Open WebUI provides an OpenAI compatible endpoint that can be used in the crush.json configuration to call whatever models you have running in Open WebUI. I imagine you could use other model providers as well, however I'm only running Ollama as the model provider.
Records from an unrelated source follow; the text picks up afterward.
-- ==== Sys2Proof/Config.lean ====
section
/-! DEFINITION. The parameters of the model (00_scope.md rule R10), the default layout `LAYOUT_AD983X`
(30_encoding.md rules R96 to R98), and the free values: constants with no body that nothing can evaluate. -/

namespace Sys2Proof

/-- Which numbers stand for a payload of the Word Transport's errors: a constant with no body, so that `TErr` stays OPEN
(R10, R109, D35). -/
opaque Config.isErrorPayload : Nat → Bool

/-- `TErr`, the type of the Word Transport's error payload: an argument of the model (R10, R109, D35), given by
`Config.isErrorPayload`, of which nothing is known. It is any countable type with an element; the number of that element
is 0 (DESIGN CHOICE, log entry 3). -/
abbrev TErr := { e : Nat // (e == 0 || Config.isErrorPayload e) = true }

/-- `CTRL_LAYOUT` (R96 to R98): a record of 16-bit masks, tags and field values. -/
structure CtrlLayout where
  b28 : Word16
  hlb : Word16
  fsel : Word16
  psel : Word16
  pinsw : Word16
  reset : Word16
  sleep1 : Word16
  sleep12 : Word16
  opbiten : Word16
  signpib : Word16
  div2 : Word16
  mode : Word16
  ctrlTag : Word16
  tagFreq0 : Word16
  tagFreq1 : Word16
  tagPhase0 : Word16
  tagPhase1 : Word16
  signMask : Word16
  modeMask : Word16
  sleepMask : Word16
  signNone : Word16
  signMsb : Word16
  signMsb2 : Word16
  signComparator : Word16
  modeSine : Word16
  modeTriangle : Word16
  sleepNone : Word16
  sleepMclk : Word16
  sleepDac : Word16
  sleepAll : Word16
deriving DecidableEq, Repr

/-- The default layout `LAYOUT_AD983X` (R96, R97, R98; D7, D8, D9). -/
def CtrlLayout.ad983x : CtrlLayout where
  b28 := 0x2000
  hlb := 0x1000
  fsel := 0x0800
  psel := 0x0400
  pinsw := 0x0200
  reset := 0x0100
  sleep1 := 0x0080
  sleep12 := 0x0040
  opbiten := 0x0020
  signpib := 0x0010
  div2 := 0x0008
  mode := 0x0002
  ctrlTag := 0x0000
  tagFreq0 := 0x4000
  tagFreq1 := 0x8000
  tagPhase0 := 0xC000
  tagPhase1 := 0xE000
  signMask := 0x0038
  modeMask := 0x0002
  sleepMask := 0x00C0
  signNone := 0x0000
  signMsb := 0x0028
  signMsb2 := 0x0020
  signComparator := 0x0038
  modeSine := 0x0000
  modeTriangle := 0x0002
  sleepNone := 0x0000
  sleepMclk := 0x0080
  sleepDac := 0x0040
  sleepAll := 0x00C0

/-- `RESET_CLEARS_CTRL` (R10, R66): what a reset-line pulse does to the device's control register. -/
inductive ResetClears where
  | unchanged
  | cleared
  | unknown
deriving DecidableEq, Repr

/-- The parameters of R10 that the model takes as an argument. They travel in `State.params` (the host fixes the type
of the step) and no step changes them. `RESET_PULSE_MIN` and `TErr` are OPEN: see `Config.resetPulseMin`, `TErr`. -/
structure Params where
  /-- `PHASE_W`, at most 12. -/
  phaseW : Nat
  /-- `CTRL_LAYOUT`. -/
  layout : CtrlLayout
  /-- `INIT_CONTROL_WORD` (R100). -/
  initControlWord : Word16
  /-- `FREQ_IN_W`, at most 48. -/
  freqInW : Nat
  /-- `FREQ_FRAC`, at most 28. -/
  freqFrac : Nat
  /-- `REFCLK_W` (R95). -/
  refclkW : Nat
  /-- `SEL_ACTIVE`: the level that asserts the select line (`true` is high). -/
  selActive : Bool
  /-- `RST_ACTIVE`: the level that asserts the reset line (`true` is high). -/
  rstActive : Bool
  /-- `RESET_CLEARS_CTRL`, read by the reference receiver only. -/
  resetClearsCtrl : ResetClears
deriving DecidableEq, Repr

/-- The default column of R10. -/
def Params.default : Params where
  phaseW := 12
  layout := CtrlLayout.ad983x
  initControlWord := CtrlLayout.ad983x.reset
  freqInW := 48
  freqFrac := 16
  refclkW := 32
  selActive := false
  rstActive := true
  resetClearsCtrl := .unchanged

/-- The answer of the Word Transport to one `Transfer16` (R13): `Ok` or `Err(e)`. -/
inductive Reply where
  | ok
  | err (e : TErr)
deriving DecidableEq, Repr

/-- `RESET_PULSE_MIN` (R10, R295): OPEN, no value in the source, so a constant with no body. -/
opaque Config.resetPulseMin : Nat

/-- FREE VALUE. The transport's answer at draw `n` (I11: any value in `Ok`, `Err(e)`), or none: it never answers
(I12, R253). -/
opaque Config.transportReply : Nat → Option Reply

/-- FREE VALUE. Whether draw `n` keeps the receiver's `pend` after a control word, or makes it `none` (R62, I17). -/
opaque Config.pendKept : Nat → Bool

/-- FREE VALUE. FREQ0 at draw `n` after a second half for the other channel (R63, I18), or after a failed transfer
(I13). -/
opaque Config.anyFreq0 : Nat → FreqWord

/-- FREE VALUE. FREQ1 at draw `n` (R63, I18, I13). -/
opaque Config.anyFreq1 : Nat → FreqWord

/-- FREE VALUE. PHASE0 at draw `n` after a failed transfer (I13). -/
opaque Config.anyPhase0 : Nat → BitVec 12

/-- FREE VALUE. PHASE1 at draw `n` after a failed transfer (I13). -/
opaque Config.anyPhase1 : Nat → BitVec 12

/-- FREE VALUE. CTRL at draw `n` after a failed transfer (I13), or after a reset pulse under
`RESET_CLEARS_CTRL = unknown` (R66, I16). -/
opaque Config.anyCtrl : Nat → Word16

/-- FREE VALUE. The phase accumulator at draw `n`: between two events of the receiver the device's own clock runs for an
unknown number of cycles (R16, R18, R66), and after a failed transfer (I13). -/
opaque Config.anyAcc : Nat → FreqWord

/-- FREE VALUE. The half of a pair the device may hold at draw `n` after a failed transfer (I13). -/
opaque Config.anyPend : Nat → Option (Channel × HalfWord)

end Sys2Proof
end

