-- ==== Sys2Proof/Machine/Operands.lean ====
section
/-! DEFINITION. Operand forms: the channel and the shape (R87, R94, R207), the field values of a layout (R98), the bus
words (R101, R102), and the result codes (R108). -/

namespace Sys2Proof.Machine

/-- The channel an 8-bit operand selects: 0 and 1, no other (R87, R246). -/
def channelOf (ch : BitVec 8) : Option Channel :=
  if ch = 0 then some .ch0 else if ch = 1 then some .ch1 else none

/-- `TAG_FREQ(ch)` (R97). -/
def tagFreq (l : CtrlLayout) : Channel → Word16
  | .ch0 => l.tagFreq0
  | .ch1 => l.tagFreq1

/-- `TAG_PHASE(ch)` (R97). -/
def tagPhase (l : CtrlLayout) : Channel → Word16
  | .ch0 => l.tagPhase0
  | .ch1 => l.tagPhase1

/-- `SIGN_VAL(s)` (R98). -/
def signVal (l : CtrlLayout) : SignCode → Word16
  | .off => l.signNone
  | .msb => l.signMsb
  | .msb2 => l.signMsb2
  | .comparator => l.signComparator

/-- `MODE_VAL(m)` (R98). -/
def modeVal (l : CtrlLayout) : ModeCode → Word16
  | .sine => l.modeSine
  | .triangle => l.modeTriangle

/-- `SLEEP_VAL(z)` (R98). -/
def sleepVal (l : CtrlLayout) : SleepCode → Word16
  | .off => l.sleepNone
  | .mclk => l.sleepMclk
  | .dac => l.sleepDac
  | .all => l.sleepAll

/-- `WAVE_MAP(k)` (R207); no shape other than 0, 1 and 2 (R206, R247). -/
def waveMap (k : BitVec 8) : Option (SignCode × ModeCode) :=
  if k = 0 then some (.off, .sine)
  else if k = 1 then some (.off, .triangle)
  else if k = 2 then some (.comparator, .sine)
  else none

/-- `W[13:0]` (R102). -/
def lowHalf (w : FreqWord) : HalfWord := w.extractLsb' 0 14

/-- `W[27:14]` (R102). -/
def highHalf (w : FreqWord) : HalfWord := w.extractLsb' 14 14

/-- A frequency half word: `TAG_FREQ(ch) | zext_16(half)` (R101). -/
def freqHalfWord (l : CtrlLayout) (ch : Channel) (half : HalfWord) : Word16 := tagFreq l ch ||| half.setWidth 16

/-- A phase word: `TAG_PHASE(ch) | zext_16(p)` (R101, R181). -/
def phaseBusWord (l : CtrlLayout) (ch : Channel) (p : BitVec 12) : Word16 := tagPhase l ch ||| p.setWidth 16

/-- The bits of a field cleared and the field's new value ORed in (R190). -/
def insertField (shadow mask val : Word16) : Word16 := (shadow &&& ~~~mask) ||| val

/-- The 4-bit result code (R108). -/
def Result.code : Result → BitVec 4
  | .ok => 0
  | .invalidChannel => 1
  | .invalidWaveShape => 2
  | .frequencyOutOfRange => 3
  | .transportError _ => 4
  | .illegalCommand => 5
  | .notInitialised => 6
  | .invalidReferenceClock => 7
  | .deviceStateUnknown => 8

/-- The result's payload: only `TransportError` has one (R108, R109). -/
def Result.payload : Result → Option TErr
  | .ok => none
  | .invalidChannel => none
  | .invalidWaveShape => none
  | .frequencyOutOfRange => none
  | .transportError e => some e
  | .illegalCommand => none
  | .notInitialised => none
  | .invalidReferenceClock => none
  | .deviceStateUnknown => none

end Sys2Proof.Machine
end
Here's my config, this will give you a great starting point.
{
"$schema": "https://charm.land/crush.json",
"providers": {
"openwebui": {
"type": "openai",
"base_url": "https://your-openwebui-ip/api",
"api_key": "sk-youropenwebuiapikey_generatedinyourusersettings",
"name": "Open WebUI",
"models": [
{
"id": "Qwen3:32b",
"name": "Qwen3 32B",
"context_window": 256000,
"default_max_tokens": 20000,
"supports_tools": true
},
{
"id": "nomic-embed-text:latest",
"name": "Nomic Embed Text",
"context_window": 8192,
"default_max_tokens": 512,
"supports_tools": false
},
{
"id": "deepseek-r1:32b",
"name": "DeepSeek R1 32B",
"context_window": 32768,
"default_max_tokens": 8192,
"supports_tools": true
},
{
"id": "llama3.1:8b",
"name": "Llama 3.1 8B",
"context_window": 32768,
"default_max_tokens": 8192,
"supports_tools": true
},
{
"id": "bjoernb/qwen3-coder-30b:latest",
"name": "BjoernB Qwen3 Coder 30B",
"context_window": 32768,
"default_max_tokens": 20000,
"supports_tools": true
},
{
"id": "Qwen3:latest",
"name": "Qwen3 Latest",
"context_window": 256000,
"default_max_tokens": 20000,
"supports_tools": true
},
{
"id": "mistral-nemo:latest",
"name": "Mistral Nemo",
"context_window": 32768,
"default_max_tokens": 8192,
"supports_tools": true
},
{
"id": "gpt-oss:20b",
"name": "GPT-OSS 20B",
"context_window": 32768,
"default_max_tokens": 8192,
"supports_tools": true
}
]
}
},
"mcp": {
"nixos": {
"type": "stdio",
"command": "uvx",
"args": ["mcp-nixos"]
},
"brew": {
"type": "stdio",
"command": "brew",
"args": ["mcp-server"]
},
"kagi": {
"type": "stdio",
"command": "uvx",
"args": ["kagimcp"],
"env": {
"KAGI_API_KEY": "my_kagi_api_key"
}
},
"gitea": {
"type": "stdio",
"command": "gitea-mcp",
"args": [
"-t",
"stdio",
"--host",
"https://my.gitea.address.com"
],
"env": {
"GITEA_ACCESS_TOKEN": "mygiteaaccesstoken_createdingiteasettings"
}
}
}
}
You'll probably use different models and MCP servers than me, so add/remove/adjust as needed.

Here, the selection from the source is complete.